Of the rail line's 164 kilometers, 22 kilometers are on bridges and 78 kilometers are tunneled – 62 percent of the line travels over bridges or through tunnels. At present, work crews are boring through Heluo Shan (禾洛山), the final mountain to be tunneled before the line enters Lijiang.

Work on the Dali-Lijiang line began in 2004. The line will begin at Dali East Station, traveling along the eastern shore of Erhai Lake with stops at Shangguan (上关), Xiyi (西邑) and Heqing (鹤庆) before arriving in Lijiang.

The rail line will eventually be extended to Shangri-la (Zhongdian) and then on to Lhasa.

Kunming to crack down on electric bicycles
Starting tomorrow, Kunming police will be cracking down on illegal operation of electric bicycles around the city and will be issuing fines ranging from five to 50 yuan, according to local media reports. Fineable offenses will include carrying multiple passengers, going the wrong way, riding in car lanes, riding on sidewalks and running red lights.

The combination of rapidly growing numbers of electric bicycles on Kunming's streets – there are an estimated 700,000 electric bikes in the city today - and the legal gray area the vehicles occupy have led to increasing safety problems.

In 2004, two people died in electric bike accidents in Kunming, compared to 20 last year and 13 in the first four months of this year. So far this year, electric bikes have been involved in roughly 25 percent of the traffic accident calls received by police.

The crackdown on electric bicycles will last 100 days, during which it is evidently hoped that vehicle owners will become accustomed to obeying traffic rules.

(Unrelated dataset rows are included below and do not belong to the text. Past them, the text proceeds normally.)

-- ==== Sys2Proof/Tests/Slice0.lean ====
section
/-! SUPPORT. Tests/Slice0.lean: the model against the vectors of spec/95_test_vectors.md (T<n>, P<n>, S<n> name
them there), the smoke test of the well-formedness checks, and for every obligation with hypotheses a witness that
meets them all together. -/

open Sys2Proof Sys2Proof.Machine

namespace Sys2Proof.Tests

/-! ### Helpers: a start state as section "Conventions" of the vectors describes it -/

/-- The reset state with `pc` at `a` and the word `w` stored there. -/
def start (a : Word) (w : Nat) : State := (State.reset.setPc a).withFetchWord 16 w

/-- The state with these registers set. -/
def regs (l : List (Reg × Byte)) (s : State) : State := l.foldl (fun s p => s.setV p.1 p.2) s

/-- The state with these bytes in memory from `a` on. -/
def bytes (a : Nat) (l : List Byte) (s : State) : State := s.memWriteList a l

/-- The state with these pixels lit. -/
def lit (l : List (Fin 32 × Fin 64)) (s : State) : State :=
  s.setFb (l.foldl (fun f p => f.toggle p.1 p.2) (Vector.replicate 32 0))

/-- The state under `SHIFT_SRC = vx`. -/
def underVx (s : State) : State := { s with params := { s.params with shiftSrc := .vx } }

/-- The state under `DRAW_EDGE = clip`. -/
def underClip (s : State) : State := { s with params := { s.params with drawEdge := .clip } }

/-- The state under a finite `STACK_DEPTH`. -/
def underDepth (d : Nat) (s : State) : State := { s with params := { s.params with stackDepth := some d } }

/-- The state after one step, `none` if the step stops. -/
def after (s : State) : Option State :=
  match step s with
  | .next t => some t
  | .fault _ => none
  | .refused _ => none

/-- What one step leaves in `pc` and two registers. -/
def pcAnd (x y : Reg) (s : State) : Option (Word × Byte × Byte) := (after s).map (fun t => (t.pc, t.getV x, t.getV y))

/-- What one step leaves in `pc` and the fault latch. -/
def pcAndFault (s : State) : Option (Word × Option FaultRecord) := (after s).map (fun t => (t.pc, t.fault))

/-! ### Well-formedness: each check accepts what it should and refuses a term that fails it -/

theorem test_wellFormed_params_accepts : Params.default.wellFormed = true := by decide

theorem test_wellFormed_params_refuses_depth_zero :
    ({ shiftSrc := .vy, drawEdge := .wrap, stackDepth := some 0 } : Params).wellFormed = false := by decide

/-- Rule R303: 4096 bytes are accepted, 4097 are not. -/
theorem test_wellFormed_image : imageWellFormed (List.replicate 4096 0) = true ∧ imageWellFormed (List.replicate 4097 0) = false := by
  constructor <;> rw [imageWellFormed, List.length_replicate] <;> decide

/-- S11: 3584 bytes are accepted, 3585 are not. -/
theorem test_wellFormed_program :
    programWellFormed (List.replicate 3584 0) = true ∧ programWellFormed (List.replicate 3585 0) = false := by
  constructor <;> rw [programWellFormed, List.length_replicate] <;> decide

theorem test_wellFormed_instruction : (Instr.drw 15 15 15).wellFormed = true := by decide

/-- A memory whose addresses fall, one that lists a zero, and one with a cell outside are not canonical. -/
theorem test_wellFormed_memory : Memory.wf [(1, 7), (4095, 9)] = true ∧ Memory.wf [(2, 7), (1, 9)] = false ∧
    Memory.wf [(1, 0)] = false ∧ Memory.wf [(4096, 1)] = false := by decide

/-! ### Decoding: every constructor by a word written out bit by bit from rule R115's map -/

theorem test_decode_class0 : decodeTableWord 16 0b0000000011100000 = some .cls ∧
    decodeTableWord 16 0b0000000011101110 = some .ret := by decide

theorem test_decode_jumps : decodeTableWord 16 0b0001001000110100 = some (.jp 0x234) ∧
    decodeTableWord 16 0b0010101111001101 = some (.call 0xBCD) ∧
    decodeTableWord 16 0b1011111100000001 = some (.jpV0 0xF01) := by decide

theorem test_decode_skips : decodeTableWord 16 0b0011000110100101 = some (.seVxNn 1 0xA5) ∧
    decodeTableWord 16 0b0100101000000001 = some (.sneVxNn 10 0x01) ∧
    decodeTableWord 16 0b0101001101000000 = some (.seVxVy 3 4) ∧
    decodeTableWord 16 0b1001111000010000 = some (.sneVxVy 14 1) := by decide

theorem test_decode_immediates : decodeTableWord 16 0b0110101001110111 = some (.ldVxNn 10 0x77) ∧
    decodeTableWord 16 0b0111000111111110 = some (.addVxNn 1 0xFE) ∧
    decodeTableWord 16 0b1100001000001111 = some (.rnd 2 0x0F) := by decide

theorem test_decode_logic : decodeTableWord 16 0b1000000111100000 = some (.ldVxVy 1 14) ∧
    decodeTableWord 16 0b1000001000110001 = some (.or 2 3) ∧
    decodeTableWord 16 0b1000010001010010 = some (.and 4 5) ∧
    decodeTableWord 16 0b1000011001110011 = some (.xor 6 7) := by decide

theorem test_decode_arithmetic : decodeTableWord 16 0b1000000100100100 = some (.addVxVy 1 2) ∧
    decodeTableWord 16 0b1000001101000101 = some (.sub 3 4) ∧
    decodeTableWord 16 0b1000010101100110 = some (.shr 5 6) ∧
    decodeTableWord 16 0b1000011110000111 = some (.subn 7 8) ∧
    decodeTableWord 16 0b1000100110101110 = some (.shl 9 10) := by decide

theorem test_decode_display : decodeTableWord 16 0b1101000100100101 = some (.drw 1 2 5) := by decide

theorem test_decode_index : decodeTableWord 16 0b1010001100000001 = some (.ldINnn 0x301) ∧
    decodeTableWord 16 0b1111001000011110 = some (.addIVx 2) ∧
    decodeTableWord 16 0b1111001100101001 = some (.ldFVx 3) ∧
    decodeTableWord 16 0b1111010000110011 = some (.ldBVx 4) ∧
    decodeTableWord 16 0b1111010101010101 = some (.ldMemVx 5) ∧
    decodeTableWord 16 0b1111011001100101 = some (.ldVxMem 6) := by decide

theorem test_decode_timers_keys : decodeTableWord 16 0b1111000100000111 = some (.ldVxDt 1) ∧
    decodeTableWord 16 0b1111001000001010 = some (.ldVxK 2) ∧
    decodeTableWord 16 0b1111001100010101 = some (.ldDtVx 3) ∧
    decodeTableWord 16 0b1111010000011000 = some (.ldStVx 4) := by decide

/-- Section 2.2 of the vectors: words that are not instructions. -/
theorem test_decode_illegal : ∀ w ∈ ([0x0000, 0x00E1, 0x00EF, 0x01E0, 0x0123, 0x0FFF, 0x5001, 0x5FF1, 0x8008, 0x8009, 0x800A,
    0x800B, 0x800C, 0x800D, 0x800F, 0x9001, 0xE000, 0xE09E, 0xE0A1, 0xEFFF, 0xF000, 0xF00B, 0xF01F, 0xF030, 0xF075,
    0xF085, 0xF0FF, 0xFFFF] : List Nat), decodeTableWord 16 w = none := by decide

/-- Big-endian: the first byte is the high one (rule R83). -/
theorem test_decode_bytes : decodeBytes [0x60, 0x12, 0xF0, 0x33] = .ok (.ldVxNn 0 0x12, [0xF0, 0x33]) := by rfl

Man tests negative for swine flu, released from quarantine
The final passenger from a Mexican airline flight containing people infected with the H1N1 virus tested negative for the disease - more commonly known as swine flu – and was from quarantine in Kunming prior to the weekend.

Two days after news of the man's release, China's Health Ministry announced that the first suspected H1N1 case on the mainland - a thirty-year-old man returning from studying in the United States – was under quarantine in a hospital in Chengdu.